Broadly, “culture” refers to social norms, customs, beliefs, and other factors that influence the attitudes and behaviours of a given population. It is layered and multi-faceted, meaning nuances can emerge across the group (e.g., by country of origin, city, age). Intercultural matters could therefore be anything from cross-group interactions (e.g., social cohesion), to assessing if, how, and why social and economic outcomes differ.

I suppose I first became interested in this area because, being from a minority ethnic background, you are often (consciously or subconsciously) aware of and even part of different cultures. There can, of course, be challenges and it’s great to see these increasingly being discussed. But straddling cultures can also be a powerful place, one where you come to appreciate similarities and can help to highlight them. Broadening my knowledge out from lived experiences to intercultural matters across the world was the focus of my academic studies.

Research (methods) formed part of my MSc in International Public Policy and it was then that I became passionate about the role it can play in the intercultural space.

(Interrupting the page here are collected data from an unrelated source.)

-- ==== Sys2Proof/Laws/Fields.lean ====
section
/-! SUPPORT. What the fields of a word hold when it is put together from values that fit them. -/

set_option Elab.async false

namespace Sys2Proof.Laws.Field
open Sys2Proof

/-! ### Fields of a word -/

/-- Adding bits above a field does not change it. -/
theorem above (s v l lo n : Nat) (h : lo + n ≤ l) : Sys2Proof.fld (s + v * 2 ^ l) lo n = Sys2Proof.fld s lo n := by
  obtain ⟨j, rfl⟩ := Nat.exists_eq_add_of_le h
  have e : v * 2 ^ (lo + n + j) = 2 ^ lo * (2 ^ n * (v * 2 ^ j)) := by rw [Nat.pow_add, Nat.pow_add]; ring
  rw [e, Sys2Proof.fld, Nat.add_mul_div_left _ _ (Nat.two_pow_pos lo), Nat.add_mul_mod_self_left]; rfl

/-- A value written where the word is empty is what stands there. -/
theorem here (s v lo n : Nat) (b : v < 2 ^ n) (g : Sys2Proof.fld s lo n = 0) :
    Sys2Proof.fld (s + v * 2 ^ lo) lo n = v := by
  unfold Sys2Proof.fld at g ⊢
  rw [Nat.mul_comm v, Nat.add_mul_div_left _ _ (Nat.two_pow_pos lo), Nat.add_mod, g, Nat.zero_add, Nat.mod_mod, Nat.mod_eq_of_lt b]

/-- Adding bits where the word is empty carries nothing into the bits above. -/
theorem no_carry (s v l w : Nat) (b : v < 2 ^ w) (g : Sys2Proof.fld s l w = 0) :
    (s + v * 2 ^ l) / 2 ^ (l + w) = s / 2 ^ (l + w) := by
  unfold Sys2Proof.fld at g
  rw [Nat.pow_add, ← Nat.div_div_eq_div_mul, ← Nat.div_div_eq_div_mul, Nat.mul_comm v,
    Nat.add_mul_div_left _ _ (Nat.two_pow_pos l)]
  have e : s / 2 ^ l = 2 ^ w * (s / 2 ^ l / 2 ^ w) := by have := Nat.mod_add_div (s / 2 ^ l) (2 ^ w); omega
  rw [e, Nat.add_comm, Nat.add_mul_div_left _ _ (Nat.two_pow_pos w), Nat.div_eq_of_lt b, Nat.zero_add,
    Nat.mul_div_cancel_left _ (Nat.two_pow_pos w)]

/-- Adding bits below a field, where the word is empty, does not change it. -/
theorem below (s v l w lo n : Nat) (h : l + w ≤ lo) (b : v < 2 ^ w) (g : Sys2Proof.fld s l w = 0) :
    Sys2Proof.fld (s + v * 2 ^ l) lo n = Sys2Proof.fld s lo n := by
  obtain ⟨j, rfl⟩ := Nat.exists_eq_add_of_le h
  unfold Sys2Proof.fld
  rw [Nat.pow_add 2 (l + w) j, ← Nat.div_div_eq_div_mul, ← Nat.div_div_eq_div_mul, no_carry s v l w b g]

/-- Adding bits inside a field, where the word is empty, adds them to it. -/
theorem inside (s v l w lo n : Nat) (h : lo ≤ l) (t : l + w ≤ lo + n) (b : v < 2 ^ w) (g : Sys2Proof.fld s l w = 0) :
    Sys2Proof.fld (s + v * 2 ^ l) lo n = Sys2Proof.fld s lo n + v * 2 ^ (l - lo) := by
  obtain ⟨j, rfl⟩ := Nat.exists_eq_add_of_le h
  obtain ⟨k, rfl⟩ := Nat.exists_eq_add_of_le (show j + w ≤ n by omega)
  have e : v * 2 ^ (lo + j) = 2 ^ lo * (v * 2 ^ j) := by rw [Nat.pow_add]; ring
  unfold Sys2Proof.fld at g ⊢
  rw [e, Nat.add_mul_div_left _ _ (Nat.two_pow_pos lo), Nat.add_sub_cancel_left]
  rw [Nat.pow_add, ← Nat.div_div_eq_div_mul] at g
  have c := no_carry (s / 2 ^ lo) v j w b g
  have d := here (s / 2 ^ lo) v j w b g
  unfold Sys2Proof.fld at d
  rw [Nat.pow_add 2 (j + w) k, Nat.mod_mul, Nat.mod_mul, c, Nat.pow_add 2 j w, Nat.mod_mul, Nat.mod_mul, d, g,
    Nat.add_mul_mod_self_right]
  ring
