-- ==== Sys2Proof/Laws/PerInstr.lean ====
section
/-! SUPPORT. Decoding gives back what encoding wrote, instruction by instruction: no bit of an encoding is dropped. -/

set_option Elab.async false

namespace Sys2Proof.Laws.RoundTrip
open Sys2Proof

/-- A well-formed instruction is what its word decodes to. A step of the device has no word. -/
def Statement (i : Instr) : Prop := i.wf = true → ∀ w, encode i = some w → decodeWord w = .ok i

/-! ### Codes of small types -/

theorem widthCode (x : Width) : Width.ofCode x.code = x := by cases x <;> rfl
theorem hintCode (x : Hint) : Hint.ofCode x.code = x := by cases x <;> rfl
theorem formatCode (x : FpFmt) : FpFmt.ofCode x.code = x := by cases x <;> rfl
theorem widthCode_lt (x : Width) : x.code < 4 := by cases x <;> decide
theorem hintCode_lt (x : Hint) : x.code < 4 := by cases x <;> decide
theorem formatCode_lt (x : FpFmt) : x.code < 4 := by cases x <;> decide
theorem flagBit_lt (b : Bool) : b.toNat < 2 := by cases b <;> decide
theorem flagBit (b : Bool) : (b.toNat == 1) = b := by cases b <;> rfl
theorem wordBits {n : Nat} (v : BitVec n) : BitVec.ofNat n v.toNat = v := by simp
theorem noWord {P : Prop} {w : Nat} (e : (none : Option Nat) = some w) : P := by cases e
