-- ==== Sys2Proof/Tests/Slice0.lean ====
section
/-! SUPPORT. Tests: ill-formed terms that the checks refuse, words written out from the encodings of the specification, states that meet the
hypotheses of the statements, and single steps with results worked out from the specification by hand. -/

set_option Elab.async false

namespace Sys2Proof.Tests
open Sys2Proof Sys2Proof.Machine Sys2Proof.Claims

/-! ### Well-formedness -/

/-- A well-formed flit. -/
def flit0 : Flit := { payload := zeros 224 }

theorem test_wf_accepts : ∀ i ∈ ([
    .readRequest 31 flit0, .flitCrcFailure 31, .scheduledSlotStart 31 127, .patrolScrub 4294967295, .signalApply 4095,
     .startatReached 4095 4294967295, .hartSave 1023 3, .retentionEnter 1023 3, .walkComplete 1023 4095 63 72057594037927935,
     .changeoverEnd 1023, .barrierRelease 4095 4294967295 65535, .streamFetch 1023 3 7, .copyComplete 63 0, .add 31 31 31, .clz 31 31,
     .lhi 31 0, .st 31 31 .b1 .normal 0, .beq 31 31 0, .bkany 7 0, .fma 31 31 31 31 .fp64, .fcvt 31 31 15 15, .csrr 31 255, .csrw 31 255,
     .join 31, .gear 31, .waitt 31, .bara 31 7, .fence 0 7, .vaddVv 31 31 31 7, .vaddVx 31 31 31 7, .vaddVi 31 31 0 7,
     .vfaddVf 31 31 31 7 false, .vfcvt 31 31 31 7 31, .vgumbel 31 7, .vrngSeed 31, .vdotS 31 31 31 7 5, .vadc 31 31 31 7, .vaddk 7 31 31 7,
     .vcmpEq 7 31 31 7, .vmvVx 31 31, .kand 7 7 7, .knot 7 7, .kshl 7 7 31, .kpop 31 7, .kld 7 31, .kst 7 31,
     .vst 31 31 7 false false .b1 .normal, .vsts 31 31 31 7 false false .b1 .normal, .sbind 31 31 7, .sunbind 7, .scopy 31 31 3,
     .smcast 31 31 3, .xwait 31 3, .mgpush 31 31 7, .vpass 31 31 15 15 7, .vredS 31 31 31 7, .vredOp 31 31 31 7, .vcompress 31 31 7,
     .vmaxi 31 31 31 7, .opld 7 31, .topaS 7 31 31 7 5, .tileon 2047, .tzero 7, .tld 7 31 31 .normal, .tmvr 31 7 31 7, .tvmr 7 31 31,
     .hintNoOp 0xF0400000#32] : List Instr), i.wf = true := by decide +kernel

theorem test_wf_refuses_1 : ∀ i ∈ ([
    .readRequest 32 flit0, .flitCrcFailure 32, .scheduledSlotStart 32 0, .scheduledSlotStart 0 128, .patrolScrub 4294967296,
     .signalApply 4096, .startatReached 4096 0, .startatReached 0 4294967296, .hartSave 1024 0, .hartSave 0 4, .retentionEnter 1024 0,
     .retentionEnter 0 4, .walkComplete 1024 0 0 0, .walkComplete 0 4096 0 0, .walkComplete 0 0 64 0, .walkComplete 0 0 0 72057594037927936,
     .changeoverEnd 1024, .barrierRelease 4096 0 0, .barrierRelease 0 4294967296 0, .barrierRelease 0 0 65536, .streamFetch 1024 0 0,
     .streamFetch 0 4 0, .streamFetch 0 0 8, .copyComplete 64 0, .add 32 0 0, .add 0 32 0, .add 0 0 32, .clz 32 0, .clz 0 32, .lhi 32 0,
     .st 32 0 .b1 .normal 0, .st 0 32 .b1 .normal 0, .beq 32 0 0, .beq 0 32 0, .bkany 8 0, .fma 32 0 0 0 .fp64, .fma 0 32 0 0 .fp64,
     .fma 0 0 32 0 .fp64, .fma 0 0 0 32 .fp64, .fcvt 32 0 0 0, .fcvt 0 32 0 0, .fcvt 0 0 16 0, .fcvt 0 0 0 16, .csrr 32 0, .csrr 0 256,
     .csrw 32 0, .csrw 0 256, .join 32, .gear 32, .waitt 32, .bara 32 0, .bara 0 8, .fence 0 8, .vaddVv 32 0 0 0, .vaddVv 0 32 0 0,
     .vaddVv 0 0 32 0, .vaddVv 0 0 0 8, .vaddVx 32 0 0 0, .vaddVx 0 32 0 0, .vaddVx 0 0 32 0] : List Instr), i.wf = false := by decide +kernel
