-- ==== Sys2Proof/Machine/Cb.lean ====
section
/-! DEFINITION. The BPD sequencer and its commands (spec/43_codeblock_sequencer.md): `CB.ATTACH`, `CB.STEP`,
`CB.RUN`. -/

namespace Sys2Proof.Machine

/-- `NBP(n) = (n + 4) div 3`: the number of bit-planes of `n` coding passes (R151). -/
def nbpOf (npass : Nat) : Nat := (npass + 4) / 3

/-- The descriptor is invalid (R152), the four conditions in their order. -/
def descInvalid (p : Params) (d : Desc) : Bool :=
  decide (d.msb.toInt < 0) ||
  decide (d.msb.toInt + 1 < nbpOf d.npass.toNat) ||
  (decide (d.w = 0) || decide (p.maxw < d.w.toNat) || decide (d.h = 0) || decide (p.maxh < d.h.toNat)) ||
  decide ((p.magw : Int) ≤ d.msb.toInt)

/-- The latched copy of a descriptor (R33, R153). -/
def latch (d : Desc) : Latched :=
  { wid := d.w, hgt := d.h, sb := d.sb, msb := d.msb, npass := d.npass,
    nbp := BitVec.ofNat 16 (nbpOf d.npass.toNat) }

/-- The effect of a completing `CB.ATTACH` on the BPD and the context file (R153): latch, clear every cell of
the block, startup contexts, first state `(LMSB, CUP)`, `CB_STAT <- ACTIVE`. -/
def attachBlock (s : State) : State :=
  let cells := s.desc.w.toNat * s.desc.h.toNat
  { s with
    lat := latch s.desc
    ctxmap := Memory.clearBelow cells s.ctxmap
    coef := Memory.clearBelow cells s.coef
    mq := { s.mq with ctx := startupContexts }
    bp := s.desc.msb
    pk := .cup
    stat := .active }

/-- `CB.ATTACH` (R153, R216). -/
def execCbAttach (s : State) : Host.Outcome State Fault Refusal :=
  if descInvalid s.cfg s.desc then .next (refuse .desc { s with stat := .fault })
  else .next (respond 0 (attachBlock s))

/-- `idx = (LMSB - CB_BP) * 3 + CB_PK - 2` (R154). -/
def State.passIdx (s : State) : Int := (s.lat.msb.toInt - s.bp.toInt) * 3 + s.pk.ordinal - 2

/-- `Skip(idx)` (R157). -/
def State.skips (s : State) (idx : Nat) : Bool :=
  decide (s.lat.npass.toNat ≤ idx) || decide (s.cfg.nslot ≤ idx) || !(s.slotAt idx).valid

/-- The slot of pass `idx` is present and does not fit segment memory (R156, R159, R215). -/
def State.slotBad (s : State) (idx : Nat) : Bool :=
  !s.skips idx && !segInside s.cfg (s.slotAt idx).base (s.slotAt idx).len

/-- `Advance()` (R158). -/
def advance (s : State) : State :=
  let bp := if s.pk = .cup then s.bp - 1 else s.bp
  let pk := match s.pk with
    | .cup => .spp
    | .spp => .mrp
    | .mrp => .cup
  { s with
    bp := bp
    pk := pk
    stat := if (s.lat.nbp.toNat : Int) ≤ s.lat.msb.toInt - bp.toInt then .done else s.stat }

/-- The attach and restart inside `CB.STEP` (R156): `MQ_BASE`, `MQ_LEN`, `ATT <- 1`, `MQRestart()`. -/
def attachPass (idx : Nat) (s : State) : State :=
  { s with mq := mqRestart s.segmem { s.mq with base := (s.slotAt idx).base, len := (s.slotAt idx).len, att := true } }

/-- The executed pass of the current state: attach, restart, pass body (R156). -/
def execPass (s : State) : State := runPass s.pk s.bp.toInt.toNat (attachPass s.passIdx.toNat s)

/-- The body of `CB.STEP` without its refusals and its response (R156, R159). -/
def stepBody (s : State) : State := if s.skips s.passIdx.toNat then advance s else advance (execPass s)

/-- What R33, R34, R152, R154 and R155 say of an ACTIVE block: it fits the memories, its bit-planes are bits of
a magnitude, and the sequencer is at one of its passes. It holds in every state a run reaches. -/
def State.blockInRange (s : State) : Bool :=
  decide (s.width ≤ s.cfg.maxw) && decide (s.height ≤ s.cfg.maxh) &&
  decide (s.lat.msb.toInt < s.cfg.magw) && decide ((s.lat.nbp.toNat : Int) ≤ s.lat.msb.toInt + 1) &&
  decide (s.bp.toInt ≤ s.lat.msb.toInt) && decide (s.lat.msb.toInt - s.bp.toInt < s.lat.nbp.toNat) &&
  decide (0 ≤ s.passIdx)

/-- `CB.STEP` (R156). -/
def execCbStep (s : State) : Host.Outcome State Fault Refusal :=
  match s.stat with
  | .idle => .next (refuse .seq s)
  | .fault => .next (refuse .seq s)
  | .done => .next (respond 2 s)
  | .active =>
    if s.blockInRange then
      if s.skips s.passIdx.toNat then .next (respond 0 (stepBody s))
      else if s.slotBad s.passIdx.toNat then .next (refuse .slot s)
      else .next (respond 1 (stepBody s))
    else .fault .blockOutsideMemory

/-- The pass indices from the current one to the last, `3 * LNBP - 3` (R155, R159). -/
def State.remaining (s : State) : List Nat :=
  List.range' s.passIdx.toNat (3 * s.lat.nbp.toNat - 2 - s.passIdx.toNat)

/-- The loop of `CB.RUN`: step bodies while `CB_STAT = ACTIVE`, at most `n` (R159). -/
def runLoop : Nat → State → State
  | 0, s => s
  | n + 1, s => if s.stat = .active then runLoop n (stepBody s) else s

/-- `CB.RUN` (R159): the slot pre-check, then at most `3 * LNBP - 2` transitions. -/
def execCbRun (s : State) : Host.Outcome State Fault Refusal :=
  match s.stat with
  | .idle => .next (refuse .seq s)
  | .fault => .next (refuse .seq s)
  | .done => .next (respond 0 s)
  | .active =>
    if s.blockInRange then
      if s.remaining.any s.slotBad then .next (refuse .slot s)
      else .next (respond 0 (runLoop (3 * s.lat.nbp.toNat - 2) s))
    else .fault .blockOutsideMemory

end Sys2Proof.Machine
end

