-- ==== Sys2Proof/Machine/Step.lean ====
section
/-! DEFINITION. One step of the machine: the core takes up the host's next action (R11, R74). -/

namespace Sys2Proof.Machine

/-- One step. A command word is decoded and runs whole (R10); an illegal one is refused with `ERR_OPC` (R86,
R212); a host write and a hardware reset act between commands (R74, R240). With no action pending the
core is idle and holds its state (R229). -/
def step (s : State) : Host.Outcome State Fault Refusal :=
  match nextAction s with
  | none => .next s
  | some (.command w, s1) =>
    match decode w with
    | .ok i => exec i s1
    | .error _ => .next (refuse .opc s1)
  | some (.write target v, s1) => hostWrite target v s1
  | some (.hardReset, s1) => .next (hardwareReset s1)

/-- `s` with the command word of the bits `w` below `nbits` presented as the host's next action, so that the
very next step runs it. A command is one 16-bit word (R80, R88); nothing else changes. -/
def State.withFetchWord (s : State) (nbits w : Nat) : State := present (BitVec.ofNat 16 (w % 2 ^ nbits)) s

end Sys2Proof.Machine
end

More specifically, empowering lesser-heard groups (e.g., ethnic and religious minorities), by providing a platform to represent themselves. Too often, their perspectives are not widely heard nor understood, and thus do not inform decision-making that impacts them. Moreover, even when they are heard, the narrative is often focused on subgroups or formulated by third parties. As such, this can lead to misunderstandings and the perpetuation of restrictive, and often harmful, stereotypes.